Depois de definidas as edições para análise, foi preciso selecionar as matérias de ciência, que seriam submetidas à análise de conteúdo. Para isso, elaboraram-se critérios rígidos para definir as características que uma matéria jornalística3 deveria apresentar para ser considerada uma notícia de ciência. Assim, utilizando-se como base uma proposta de Rondelli (2004), definiu-se que a matéria de C&T deveria atender pelo menos a um dos seguintes pré-requisitos: mencionar cientistas, pesquisadores, professores universitários ou especialistas em geral, desde que aparecessem vinculados a uma instituição científica e comentassem temas relacionados à ciência, ou mencionar instituições de pesquisa e universidades; mencionar dados científicos ou resultados de investigações; mencionar política científica; ou tratar de divulgação científica.

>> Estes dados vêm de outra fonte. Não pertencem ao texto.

-- ==== Sys2Proof/Machine/Step.lean ====
section
/-! DEFINITION. One transition of the machine: the next operation of the host (spec/20_memory.md R51, 10_state.md
R30). -/

namespace Sys2Proof.Machine

/-- One transition: perform the host's next operation. With an empty schedule, as after reset, every transition is one
`Step` (log 1). -/
def step (s : State) : Host.Outcome State Fault Refusal := perform s.nextOp.1 s.nextOp.2

/-- `s` with the instruction whose bits are `w` (bit 0 the least significant bit of the 16-bit word, bits at and above
`nbits` zero) stored where `step` fetches next: the two bytes at `pc`, high byte first. What the fetch needs besides:
the next operation is a `Step` (nothing else scheduled), and `pc` is an address a fetch can succeed from, so a `pc`
above 4094 is set to the program origin 0x200 (log 20). -/
def State.withFetchWord (s : State) (nbits w : Nat) : State :=
  let word : Word := BitVec.ofNat 16 (w % 2 ^ nbits)
  let at0 : Word := if s.pc.toNat + 1 < Config.ramSize then s.pc else BitVec.ofNat 16 Config.programOrigin
  { s with
    pc := at0
    mem := Memory.write s.params.fontset s.mem at0.toNat [highByte word, lowByte word]
    schedule := [] }

end Sys2Proof.Machine
end

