-- ==== Sys2Proof/Tests/Slice0.lean ====
section
/-! SUPPORT. Tests with expected results from spec/95_test_vectors.md (the vector's name stands beside each test) or
by hand from the rules, and the witnesses: for every statement with hypotheses, a concrete state and operands that meet
them, at the boundary of each clause. -/

namespace Sys2Proof.Machine.Test

open Sys2Proof Sys2Proof.Machine

/-! ### Helpers -/

def nextOf (r : Result) : Option State := match r with | .next t => some t | _ => none

def faultOf (r : Result) : Option Fault := match r with | .fault f => some f | _ => none

/-- The reset state with some registers set. -/
def withRegs (l : List (Reg × Byte)) : State := l.foldl (fun s c => s.setReg c.1 c.2) State.reset

/-- The reset state of the machine with the other value of VF_ALIAS_ORDER. -/
def resultLast : State := State.resetWith { crust8Parameters with vfAliasOrder := .resultLast }

/-- One step on the word `w`, placed where the step fetches. -/
def stepOn (s : State) (w : Nat) : Option State := nextOf (step (s.withFetchWord 16 w))

/-- The fault of one step on the word `w`. -/
def faultOn (s : State) (w : Nat) : Option Fault := faultOf (step (s.withFetchWord 16 w))

/-- The pair of one register and the flag register after one step. -/
def regAndFlag (s : State) (w : Nat) (k : Reg) : Option (Byte × Byte) := (stepOn s w).map fun t => (t.reg k, t.reg 15)

/-- Sprite bytes at 0x300, `i` there. -/
def withSprite (bs : List Byte) (s : State) : State := (s.setIndex 0x300#16).storeBytes 0x300 bs

/-- The pixels (row, column) that are lit, among some. -/
def litAmong (ps : List (Fin 32 × Fin 64)) (s : State) : List Bool := ps.map fun p => s.fb.pixel p.1 p.2

def keysDown (l : List Nat) (s : State) : State := l.foldl (fun t k => hostSetKey k true t) s

/-! ### WellFormed: each check refuses an ill-formed term -/

theorem test_wellFormed_jump : (Instr.jump 4096).wellFormed = false := by decide
theorem test_wellFormed_call : (Instr.call 4096).wellFormed = false := by decide
theorem test_wellFormed_jumpPlusV0 : (Instr.jumpPlusV0 4096).wellFormed = false := by decide
theorem test_wellFormed_setIndex : (Instr.setIndex 4096).wellFormed = false := by decide
theorem test_wellFormed_draw : (Instr.draw 0 0 16).wellFormed = false := by decide
theorem test_wellFormed_largest :
    (Instr.jump 4095).wellFormed = true ∧ (Instr.call 4095).wellFormed = true ∧
    (Instr.jumpPlusV0 4095).wellFormed = true ∧ (Instr.setIndex 4095).wellFormed = true ∧
    (Instr.draw 15 15 15).wellFormed = true := by decide

/-! ### Decode: the words of 95_test_vectors.md 2.1, every constructor at least once -/

theorem test_decode_control_flow :
    decode 0x00EE#16 = .instr .ret ∧ decode 0x10E0#16 = .instr (.jump 0x0E0) ∧
    decode 0x2FFF#16 = .instr (.call 0xFFF) ∧ decode 0xBFFF#16 = .instr (.jumpPlusV0 0xFFF) := by decide
theorem test_decode_alu :
    decode 0x8120#16 = .instr (.move 1 2) ∧ decode 0x8121#16 = .instr (.orReg 1 2) ∧
    decode 0x8122#16 = .instr (.andReg 1 2) ∧ decode 0x8123#16 = .instr (.xorReg 1 2) ∧
    decode 0x8124#16 = .instr (.addReg 1 2) ∧ decode 0x8125#16 = .instr (.subReg 1 2) ∧
    decode 0x8126#16 = .instr (.shr 1) ∧ decode 0x81F6#16 = .instr (.shr 1) ∧
    decode 0x8127#16 = .instr (.subnReg 1 2) ∧ decode 0x812E#16 = .instr (.shl 1) ∧
    decode 0x8FF7#16 = .instr (.subnReg 15 15) := by decide
theorem test_decode_immediate :
    decode 0x3A7F#16 = .instr (.skipEqImm 10 0x7F#8) ∧ decode 0x4A7F#16 = .instr (.skipNeqImm 10 0x7F#8) ∧
    decode 0x5120#16 = .instr (.skipEqReg 1 2) ∧ decode 0x6005#16 = .instr (.loadImm 0 0x05#8) ∧
    decode 0x7FFF#16 = .instr (.addImm 15 0xFF#8) ∧ decode 0x9AB0#16 = .instr (.skipNeqReg 10 11) := by decide
theorem test_decode_index_random :
    decode 0xA2F0#16 = .instr (.setIndex 0x2F0) ∧ decode 0xF21E#16 = .instr (.addIndex 2) ∧
    decode 0xF329#16 = .instr (.indexToGlyph 3) ∧ decode 0xCAFF#16 = .instr (.random 10 0xFF#8) := by decide
theorem test_decode_display_keypad :
    decode 0x00E0#16 = .instr .clearScreen ∧ decode 0xD000#16 = .instr (.draw 0 0 0) ∧
    decode 0xD12F#16 = .instr (.draw 1 2 15) ∧ decode 0xE19E#16 = .instr (.skipIfKeyDown 1) ∧
    decode 0xE1A1#16 = .instr (.skipIfKeyUp 1) ∧ decode 0xF30A#16 = .instr (.waitKey 3) := by decide
theorem test_decode_timers_memory :
    decode 0xF007#16 = .instr (.readDelay 0) ∧ decode 0xF215#16 = .instr (.writeDelay 2) ∧
    decode 0xF518#16 = .instr (.writeSound 5) ∧ decode 0xF233#16 = .instr (.storeBCD 2) ∧
    decode 0xFF55#16 = .instr (.storeRegs 15) ∧ decode 0xFF65#16 = .instr (.loadRegs 15) := by decide
theorem test_decode_unknown_low_groups :
    decode 0x0000#16 = .unknown 0x0000#16 ∧ decode 0x00E1#16 = .unknown 0x00E1#16 ∧
    decode 0x00FE#16 = .unknown 0x00FE#16 ∧ decode 0x01E0#16 = .unknown 0x01E0#16 ∧
    decode 0x0005#16 = .unknown 0x0005#16 ∧ decode 0x5121#16 = .unknown 0x5121#16 ∧
    decode 0x512F#16 = .unknown 0x512F#16 ∧ decode 0x8128#16 = .unknown 0x8128#16 ∧
    decode 0x812D#16 = .unknown 0x812D#16 ∧ decode 0x812F#16 = .unknown 0x812F#16 ∧
    decode 0x9AB1#16 = .unknown 0x9AB1#16 := by decide
theorem test_decode_unknown_high_groups :
    decode 0xE19F#16 = .unknown 0xE19F#16 ∧ decode 0xE000#16 = .unknown 0xE000#16 ∧
    decode 0xF000#16 = .unknown 0xF000#16 ∧ decode 0xF075#16 = .unknown 0xF075#16 ∧
    decode 0xF085#16 = .unknown 0xF085#16 ∧ decode 0xF11F#16 = .unknown 0xF11F#16 ∧
    decode 0xFFFF#16 = .unknown 0xFFFF#16 := by decide
theorem test_decodeTableWord :
    decodeTableWord 16 0x8126 = some (.shr 1) ∧ decodeTableWord 16 0x5121 = none ∧
    decodeTableWord 16 0x6005 = some (.loadImm 0 0x05#8) := by decide
theorem test_opcodeMap_rows_disjoint :
    opcodeMap.Pairwise fun r r' => (r.matchBits ^^^ r'.matchBits) &&& (r.mask &&& r'.mask) ≠ 0#16 := by decide
theorem test_opcodeMap_has_34_rows : opcodeMap.length = 34 := by decide
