-- ==== Sys2Proof/Syntax.lean ====
section
/-! DEFINITION. The syntax of commands: one constructor of `Instr` per row of the opcode table (30_encoding.md R121),
with the operand fields of the three formats Z, I and K (R101 to R103). -/

namespace Sys2Proof

/-- The fifteen operand registers by name, in number order `x[0]` to `x[14]` (10_state.md R22). -/
inductive Reg where
  | src | srcs | ref0 | ref1 | ref2 | ref3 | refs | maxsad | pred2 | out | dst | dsts | above | left | sum
deriving DecidableEq, Repr

/-- A block width or height, or the side of a square block: the values of the codes LW and LH (30_encoding.md R104,
R105). -/
inductive Dim where
  | d4 | d8 | d16 | d32 | d64
deriving DecidableEq, Repr

/-- A bit-depth tag: 8-bit samples in a byte, or 8, 10 or 12 significant bits in a 16-bit container (00_scope.md R6,
30_encoding.md R106). -/
inductive Tag where
  | b8 | h8 | h10 | h12
deriving DecidableEq, Repr

/-- The sixteen commands (30_encoding.md R110, R121). A kernel command carries its shape and its tag; every other
operand of it is a fixed register (R108). -/
inductive Instr where
  | nop
  | setlo (rd : Reg) (imm : BitVec 16)
  | sethi (rd : Reg) (imm : BitVec 16)
  | sad (w h : Dim) (tag : Tag)
  | sadx4 (w h : Dim) (tag : Tag)
  | sadavg (w h : Dim) (tag : Tag)
  | ipredDc (n : Dim) (tag : Tag)
  | ipredDcLeft (n : Dim) (tag : Tag)
  | ipredDcTop (n : Dim) (tag : Tag)
  | ipredDc128 (n : Dim) (tag : Tag)
  | ipredV (n : Dim) (tag : Tag)
  | ipredH (n : Dim) (tag : Tag)
  | ipredTm (n : Dim) (tag : Tag)
  | ipredD45 (n : Dim) (tag : Tag)
  | ipredD117 (n : Dim) (tag : Tag)
  | ipredD135 (n : Dim) (tag : Tag)
deriving DecidableEq, Repr

end Sys2Proof
end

Às matérias de ciência foi aplicado um protocolo de análise de conteúdo desenvolvido conjuntamente por pesquisadores da Rede Ibero-americana de Monitoramento e Capacitação em Jornalismo Científico (da qual os autores deste artigo fazem parte). Tal protocolo está descrito detalhadamente em Ramalho et al. (2012). Das variáveis contempladas pelo protocolo, foram selecionadas para este artigo: quantidade e duração das matérias, dias da semana, meses e blocos do telejornal em que foram veiculadas, presença de chamada na abertura do programa, presença de séries de reportagens científicas, áreas de conhecimento abordadas, enquadramentos narrativos utilizados, uso de recomendações, utilização de recursos visuais, fontes e vozes citadas, gênero dos cientistas entrevistados, local onde os cientistas eram retratados e países de origem da notícia.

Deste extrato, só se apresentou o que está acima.